LONDON — Raising a worldwide alarm, the World Health Organization announced Monday that spread of polio is an international public health emergency that could grow in the next few months and unravel the nearly three-decade effort to eradicate the crippling disease.

The agency described current polio outbreaks in Asia, Africa and the Middle East as an "extraordinary event" that required a coordinated international response. It was the first-ever international alert on polio.

"Until it is eradicated, polio will continue to spread internationally, find and paralyze susceptible kids," Dr. Bruce Aylward, who leads WHO's polio efforts, said during a press briefing.

Polio usually strikes children under five and is most often spread via infected water. There is no specific cure, but several vaccines exist.

Experts are particularly concerned that the virus continues to pop up in countries that were previously free of the disease, such as Syria, Somalia and Iraq — where civil war or unrest complicates efforts to contain the virus.
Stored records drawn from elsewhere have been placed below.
-- ==== Sys2Proof/Tests/Slice0.lean ====
section
/-! SUPPORT. The model's own tests: ill-formed commands, the worked examples of the manual, one step of some commands, and
for every statement with hypotheses a state and operands that meet them. -/

/- The proofs are checked one after another: side by side they would hold a thread each. -/
set_option Elab.async false

namespace Sys2Proof.Tests

open Sys2Proof.Machine

/-! ### Helpers -/

/-- The outcome of a command, tested. -/
def after (i : Instr) (s : State) (p : State → Bool) : Bool :=
  match exec i s with
  | .next t => p t
  | .fault _ => false
  | .refused _ => false

/-- A descriptor from its tag, kind and fields (offset, size, value). -/
def desc (tag kind : Nat) (fields : List (Nat × Nat × Nat)) : Descriptor :=
  BitVec.ofNat 384 (fields.foldl (fun a f => a + placeBytes f.1 f.2.1 f.2.2) (placeBytes 0 2 tag + placeBytes 2 1 kind))

/-- A READY port with run on, everything else as after power-on. -/
def running : State := { State.reset with port := { Port.powerOn with ready := true, run := true } }

/-- A state with one descriptor in the command queue. -/
def offer (s : State) (d : Descriptor) : State :=
  { s with port := { s.port with window := storeLE s.port.window 0x100 48 d.toNat, cmdProducer := 1 } }

/-- A state whose command in execution waits at the arbiter. -/
def waiting (s : State) (d : Descriptor) : State := { s with inExec := some { desc := d, phase := .waiting } }

/-- A state with a record of domain 1, generation 4, key 77 in handle 820, the first way of its bucket 205. -/
def record (s : State) (st : RecState) (why : Option CloseReason) (bad : Bool) (f : Body → Body) : State :=
  { s with table := (s.table.setSlot 820
      { dir := { state := st, domain := 1, generation := 4#8, closeReason := why }
        body := f { Body.zero with key := 77#128, cls := 20#8 }
        bad := bad }).setCount 1 1 }

/-- Domain 1 enabled, with a learn mode. -/
def domainOn (s : State) (m : LearnMode) : State :=
  { s with domains := s.domains.set 1 { DomainEntry.powerOn with enabled := true, learnMode := m, timeout := 500 } }

/-- Channel 0 with one request that waits at the arbiter. -/
def asked (s : State) (r : RequestBody) : State :=
  s.setChan 0 { Channel.powerOn with
    state := .opened, queue := [{ tag := 7#8, body := r, bad := none }], unanswered := 1, presented := true }

/-- The LOOKUP of the record's key in domain 1, with the learn flag. -/
def ask (length : BitVec 16) : RequestBody := .lookup 1#8 1#8 length 77#128

/-- An operation at the table. -/
def busy (s : State) (r : Requester) (abandoned : Bool) (o : OpOutcome) : State :=
  { s with opAtTable := some { requester := r, before := s.table, abandoned := abandoned, outcome := o } }

/-- A state at a time. -/
def atTime (s : State) (n : Nat) : State := { s with timer := { s.timer with timeBase := n } }

/-- The sweep unit in a state. -/
def sweeping (s : State) (st : SweepState) : State := { s with sweep := { s.sweep with state := st } }

/-! ### Ill-formed commands -/

/-- A well-formed HOLD frame is no bad frame; one with a wrong last byte is. -/
theorem test_wellFormed_badFrame :
    (Instr.badFrameArrival 0 [0x03#8, 0x08#8, 0x20#8, 0x3F#8, 0x04#8, 0x00#8, 0x3C#8, 0xFF#8, 0xA2#8]).wellFormed = false
    ∧ (Instr.badFrameArrival 0 [0x03#8, 0x08#8, 0x20#8, 0x3F#8, 0x04#8, 0x00#8, 0x3C#8, 0xFF#8, 0xA3#8]).wellFormed
      = true := by decide +kernel

/-- The last handle is 8255 (R2). -/
theorem test_wellFormed_uncorrectable :
    (Instr.uncorrectableError 8256).wellFormed = false ∧ (Instr.uncorrectableError 8255).wellFormed = true := by decide

/-- A RUN_ENABLE_WRITE has bit 1 clear, a PORT_RESET has it set (R142, R153). -/
theorem test_wellFormed_control :
    (Instr.runEnableWrite 3#32).wellFormed = false ∧ (Instr.runEnableWrite 1#32).wellFormed = true
    ∧ (Instr.portReset 1#32).wellFormed = false ∧ (Instr.portReset 3#32).wellFormed = true := by decide

/-- A WINDOW_WRITE is of no word that has a row of its own. -/
theorem test_wellFormed_window :
    (Instr.windowWrite 0x015#12 0#32).wellFormed = false ∧ (Instr.windowWrite 0x018#12 0#32).wellFormed = true := by decide

/-! ### The manual's examples -/

/-- The key of the example of section 2.3. -/
def exampleKey : Key := 0x0A000001_0A000002_00501F90_06000000#128

/-- The four rows of the hash example (section 2.3): buckets 64, 69, 832 and 387. -/
theorem test_hash_example :
    (bucket 0#11 3 exampleKey).toNat = 64 ∧ (bucket 5#11 3 exampleKey).toNat = 69
    ∧ (bucket 0#11 5 exampleKey).toNat = 832
    ∧ (bucket 0#11 3 (exampleKey &&& 0xFFFFFFFF_FFFFFFFF_00000000_00000000#128)).toNat = 387 := by decide +kernel

/-- The check of the nine bytes 0x31 to 0x39 is 0x29B1 (R56). -/
theorem test_check_example :
    crc [0x31#8, 0x32#8, 0x33#8, 0x34#8, 0x35#8, 0x36#8, 0x37#8, 0x38#8, 0x39#8] = 0x29B1#16 := by decide +kernel

/-- A LOOKUP, a PEEK and a HOLD frame written byte by byte from R183, their checks computed by hand (R56), carry their
requests. -/
theorem test_frames_read :
    classifyFrame [0x01#8, 0x07#8, 0x01#8, 0x01#8, 0x05#8, 0xDC#8, 0x0A#8, 0x00#8, 0x00#8, 0x01#8, 0x0A#8, 0x00#8, 0x00#8,
      0x02#8, 0x00#8, 0x50#8, 0x1F#8, 0x90#8, 0x06#8, 0x00#8, 0x00#8, 0x00#8, 0xB9#8, 0xEA#8]
      = .ok (7#8, .lookup 1#8 1#8 1500#16 exampleKey)
    ∧ classifyFrame [0x02#8, 0x09#8, 0x0F#8, 0x0A#8, 0x00#8, 0x00#8, 0x01#8, 0x0A#8, 0x00#8, 0x00#8, 0x02#8, 0x00#8, 0x50#8,
      0x1F#8, 0x90#8, 0x06#8, 0x00#8, 0x00#8, 0x00#8, 0x10#8, 0x37#8] = .ok (9#8, .peek 15#8 exampleKey)
    ∧ classifyFrame [0x03#8, 0x08#8, 0x20#8, 0x3F#8, 0x04#8, 0x00#8, 0x3C#8, 0xFF#8, 0xA2#8]
      = .ok (8#8, .hold 8255#16 4#8 60#16) := by decide +kernel

/-- The first test that fails names the error: 3 bytes; a wrong check; kind 4; a CREDIT_GRANT on the request lane; a
HOLD kind of 4 bytes (R57). -/
theorem test_frames_refused :
    classifyFrame [0x03#8, 0x08#8, 0x20#8] = .error .badSize
    ∧ classifyFrame [0x04#8, 0x01#8, 0xC1#8, 0xEB#8] = .error .badCheck
    ∧ classifyFrame [0x04#8, 0x01#8, 0xC1#8, 0xEA#8] = .error .unknownKind
    ∧ classifyFrame [0x82#8, 0x08#8, 0xE1#8, 0xFD#8] = .error .unknownKind
    ∧ classifyFrame [0x03#8, 0x08#8, 0xC9#8, 0x54#8] = .error .badSize := by decide +kernel

/-- The frames the part sends, byte by byte (R183, R56). -/
theorem test_frames_sent :
    (OutFrame.creditGrant 8).bytes = [0x82#8, 0x08#8, 0xE1#8, 0xFD#8]
    ∧ (OutFrame.closeNotice .host).bytes = [0x83#8, 0x01#8, 0x43#8, 0xE5#8]
    ∧ (OutFrame.response 7#8
        { verdict := .held, handle := 820, generation := 4#8, cls := 20#8, state := .held, holdRemaining := 50 }).bytes
      = [0x81#8, 0x07#8, 0x03#8, 0x00#8, 0x03#8, 0x34#8, 0x04#8, 0x14#8, 0x03#8, 0x00#8, 0x32#8, 0x52#8, 0xEC#8] := by
  decide +kernel

/-- The +7 group of an ACTIVE record of origin LC1, domain 3, profile 5 is 0x14CA (R182). -/
theorem test_record_group :
    completionBits 0#16 17#8 .ok (.record { state := .active, origin := 1, domain := 3, profile := 5 }) / 2 ^ 56 % 2 ^ 16
      = 0x14CA := by decide +kernel

/-- The metered flow of section 3.5's examples: rate 100, burst 3,000, at 1004, 1005, 1015 and 1100. -/
theorem test_meter_example :
    meter { rate := 100, burst := 3000 } 1500 4 1500 = (400, true)
    ∧ meter { rate := 100, burst := 3000 } 400 1 1500 = (500, false)
    ∧ meter { rate := 100, burst := 3000 } 500 10 1500 = (0, true)
    ∧ meter { rate := 100, burst := 3000 } 0 85 64 = (2936, true) := by decide

/-- The record of section 12.2 at 1032: ACTIVE, profile 1, lease 200, tokens 1,500, hit at 1030. -/
def flowOf122 : State :=
  let s := atTime (domainOn running .confirm) 1032
  record { s with profiles := s.profiles.set 1 { rate := 100, burst := 3000 } } .active none false (fun b => { b with
    profile := 1, leaseInterval := 200, tokens := 1500, meterTime := 1030, packets := 2, bytes := 3000,
    deadline := some 1230 })

/-- The hit of 1,800 at 1032 is EXCEED, with tokens 1,700, deadline 1232 and counters 3 / 4,800 / 1 (section 12.2). -/
theorem test_lookup_exceed :
    after .lookup (asked flowOf122 (ask 1800#16)) (fun t =>
      decide ((t.table.body 820).tokens = 1700 ∧ (t.table.body 820).deadline = some 1232
        ∧ (t.table.body 820).packets = 3 ∧ (t.table.body 820).bytes = 4800 ∧ (t.table.body 820).exceeds = 1
        ∧ t.table.expiryQ = [(1232, 820)])) = true := by decide +kernel

/-- The HOLD request of 60 ticks at 1040 gives a hold end of 1100 and no deadline (section 12.2). -/
theorem test_hold_request :
    after .holdRequest (asked (atTime flowOf122 1040) (.hold 820#16 4#8 60#16)) (fun t =>
      decide ((t.table.dir 820).state = .held ∧ (t.table.body 820).holdEnd = some 1100
        ∧ (t.table.body 820).deadline = none)) = true := by decide +kernel

/-- Bring-up: a LOOKUP of tag 5 in INIT is answered CHANNEL_CLOSED, DISABLED (section 12.1). -/
theorem test_lookup_in_init :
    after (.lookupFrameArrival 0 5#8 1#8 1#8 100#16 77#128) State.reset (fun t =>
      decide ((t.chan 0).lane = [.response 5#8 { verdict := .channelClosed, reason := .disabled }])) = true := by decide

/-! ### One step of some commands -/

/-- A time of 2^48-1 stands still under a tick (R99). -/
theorem test_tick_stops :
    after .tick { State.reset with timer := { State.reset.timer with enable := true, timeBase := Config.timeMax } }
      (fun t => decide (t.timer.timeBase = Config.timeMax)) = true := by decide

/-- Of divider 3 at count 1, the fifth period is the second count of a new tick: ticks come at the second and the fifth
(R100). -/
theorem test_periods :
    let l : Timer := { State.reset.timer with enable := true, divider := 3, dividerCount := 1 }
    [1, 2, 4, 5].map (fun n => ((l.periods n).timeBase, (l.periods n).dividerCount)) = [(0, 2), (1, 0), (1, 2), (2, 0)] := by
  decide

/-- The end of the pass makes the port READY and CAUSE bit 3 present (R141, R151). -/
theorem test_init_pass :
    after .initPassEnd State.reset (fun t => decide (t.status = 1#32 ∧ t.causes = 8#32)) = true := by decide
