-- ==== Sys2Proof/Proofs/Generations.lean ====
section
/-! PROOF. The life of a record in its slot (R5): what every shared operation, every table operation and every command but
power-on reset and the end of its pass can make of one slot. It keeps its record, is freed at the next generation, or is
FREE and takes a record at the generation it has. -/

namespace Sys2Proof.Machine

variable {s t : State} {a b c : FlowTable} {k : Nat}

/-! ### What can happen to a slot -/

/-- The body fields that a record keeps from its creation on (R4, R9). -/
def Body.identity (b : Body) : Key × Origin × Nat := (b.key, b.origin, b.created)

/-- A slot holds the record that it held, or holds none as before; its generation and domain stay. -/
structure FlowTable.SameRecord (t u : FlowTable) (h : Nat) : Prop where
  free_iff : (u.dir h).state = .free ↔ (t.dir h).state = .free
  generation : (u.dir h).generation = (t.dir h).generation
  domain : (u.dir h).domain = (t.dir h).domain
  identity : (u.body h).identity = (t.body h).identity

/-- A slot has entered FREE, at the next generation (R5, R15). -/
structure FlowTable.Freed (t u : FlowTable) (h : Nat) : Prop where
  before : (t.dir h).state ≠ .free
  after : (u.dir h).state = .free
  generation : (u.dir h).generation = (t.dir h).generation + 1#8

/-- A FREE slot has taken a record, at the generation it had (R5, R13). -/
structure FlowTable.Created (t u : FlowTable) (h : Nat) : Prop where
  before : (t.dir h).state = .free
  after : (u.dir h).state ≠ .free
  generation : (u.dir h).generation = (t.dir h).generation

/-- What an operation that creates no record can do to a slot. -/
def FlowTable.KeptOrFreed (t u : FlowTable) (h : Nat) : Prop := t.SameRecord u h ∨ t.Freed u h

/-- What one table operation can do to a slot. -/
def FlowTable.LifeStep (t u : FlowTable) (h : Nat) : Prop := t.KeptOrFreed u h ∨ t.Created u h

theorem FlowTable.SameRecord.refl (t : FlowTable) (h : Nat) : t.SameRecord t h := ⟨.rfl, rfl, rfl, rfl⟩

theorem FlowTable.SameRecord.trans (x : a.SameRecord b k) (y : b.SameRecord c k) : a.SameRecord c k :=
  ⟨y.free_iff.trans x.free_iff, y.generation.trans x.generation, y.domain.trans x.domain, y.identity.trans x.identity⟩

theorem FlowTable.SameRecord.keptOrFreed (x : a.SameRecord b k) : a.KeptOrFreed b k := .inl x

theorem FlowTable.KeptOrFreed.lifeStep (x : a.KeptOrFreed b k) : a.LifeStep b k := .inl x

theorem FlowTable.SameRecord.lifeStep (x : a.SameRecord b k) : a.LifeStep b k := x.keptOrFreed.lifeStep

/-- What a slot keeps is read from the slot alone. -/
theorem FlowTable.SameRecord.of_slot (e : c.slot k = b.slot k) (x : a.SameRecord b k) : a.SameRecord c k := by
  have dir : c.dir k = b.dir k := congrArg Slot.dir e
  have body : c.body k = b.body k := congrArg Slot.body e
  exact ⟨dir ▸ x.free_iff, dir ▸ x.generation, dir ▸ x.domain, body ▸ x.identity⟩

theorem FlowTable.LifeStep.of_eq (e : b = a) : a.LifeStep b k := e ▸ (FlowTable.SameRecord.refl a k).lifeStep

theorem FlowTable.SameRecord.trans_freed (x : a.SameRecord b k) (y : b.Freed c k) : a.Freed c k :=
  ⟨fun f => y.before (x.free_iff.mpr f), y.after, by rw [y.generation, x.generation]⟩

theorem FlowTable.Freed.trans_same (x : a.Freed b k) (y : b.SameRecord c k) : a.Freed c k :=
  ⟨x.before, y.free_iff.mpr x.after, y.generation.trans x.generation⟩

/-- Without creations a slot is freed at most once. -/
theorem FlowTable.KeptOrFreed.trans (x : a.KeptOrFreed b k) (y : b.KeptOrFreed c k) : a.KeptOrFreed c k := by
  rcases x with x | x <;> rcases y with y | y
  · exact .inl (x.trans y)
  · exact .inr (x.trans_freed y)
  · exact .inr (x.trans_same y)
  · exact absurd x.after y.before

/-- An operation that follows a search does to a slot what it does alone: the search keeps the slot's record. -/
theorem FlowTable.SameRecord.trans_lifeStep (x : a.SameRecord b k) (y : b.LifeStep c k) : a.LifeStep c k := by
  rcases y with y | y
  · exact (x.keptOrFreed.trans y).lifeStep
  · exact .inr ⟨x.free_iff.mp y.before, y.after, y.generation.trans x.generation⟩

/-- R5 for one slot, from what has happened to it. -/
theorem FlowTable.LifeStep.generation_law (x : a.LifeStep b k) :
    ((a.dir k).state ≠ .free → (b.dir k).state = .free →
      (b.dir k).generation.toNat = ((a.dir k).generation.toNat + 1) % 256)
    ∧ ((a.dir k).state = .free ∨ (b.dir k).state ≠ .free → (b.dir k).generation = (a.dir k).generation)
    ∧ ((a.dir k).state ≠ .free → (b.dir k).state ≠ .free →
      (b.dir k).domain = (a.dir k).domain ∧ (b.body k).key = (a.body k).key
      ∧ (b.body k).origin = (a.body k).origin ∧ (b.body k).created = (a.body k).created) := by
  rcases x with (same | freed) | made
  · have id := same.identity
    simp only [Body.identity, Prod.mk.injEq] at id
    exact ⟨fun n f => absurd (same.free_iff.mp f) n, fun _ => same.generation, fun _ _ => ⟨same.domain, id⟩⟩
  · refine ⟨fun _ _ => by rw [freed.generation, BitVec.toNat_add]; rfl, ?_, fun _ n => absurd freed.after n⟩
    exact fun f => (f.elim freed.before fun n => n freed.after).elim
  · exact ⟨fun n => absurd made.before n, fun _ => made.generation, fun n => absurd made.before n⟩

/-! ### The identity of a body under the shared operations -/

section Identity
variable (t : FlowTable) (h k : Nat)

theorem FlowTable.identity_modifyBody {f : Body → Body} (e : (f (t.body h)).identity = (t.body h).identity) :
    ((t.modifyBody h f).body k).identity = (t.body k).identity := by
  rw [FlowTable.body_modifyBody]
  split
  next q => rw [q, e]
  next => rfl

@[simp] theorem FlowTable.identity_damage : ((t.damage h).body k).identity = (t.body k).identity := by
  rw [FlowTable.body_damage]
  split
  next q => rw [q]; rfl
  next => rfl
That spread has happened during the traditionally low season for polio spreading, leaving experts worried that cases could spike in the coming months.

Last week, WHO convened an emergency committee to decide whether the current polio outbreaks — in at least 10 countries in Asia, the Middle East and Africa — merit the declaration of an international health emergency.

Monday's decision means numerous measures will be adopted, including requiring people from countries exporting polio cases to have a certificate of polio vaccination before being able to travel internationally. Those measures will be reviewed in three months, WHO said.

At the end of April, there were 68 confirmed polio cases, compared with just 24 at the same time last year. In 2013, polio reappeared in Syria, sparking fears the civil unrest there could ignite a wider outbreak across the region. The virus has also been identified in the sewage system in Israel, the West Bank and Gaza, although no cases have been spotted.

In February, WHO found that polio had also returned to Iraq. It is already circulating in eight other countries: Pakistan, Nigeria, Ethiopia, Afghanistan, Equatorial Guinea, Cameroon, Somalia and Kenya.

An independent monitoring board set up by WHO to assess progress in eradicating polio has described the problems as "unprecedented" and called the situation in Pakistan "a powder keg." Dozens of Pakistani polio workers have been killed in the last two years and the vast majority of new cases are in Pakistan. There is some distrust of polio vaccinations in Pakistan since American forces located Osama bin Laden there using information gained in part under the guise of polio vaccinations.

Officials also worry countries torn by conflict, such as Ukraine, Sudan and the Central African Republic, are rife for polio reinfection.

Some critics say it may even be time to accept that polio may not be eradicated, since the deadline to wipe out the disease has already been missed several times. The ongoing effort costs about $1 billion a year.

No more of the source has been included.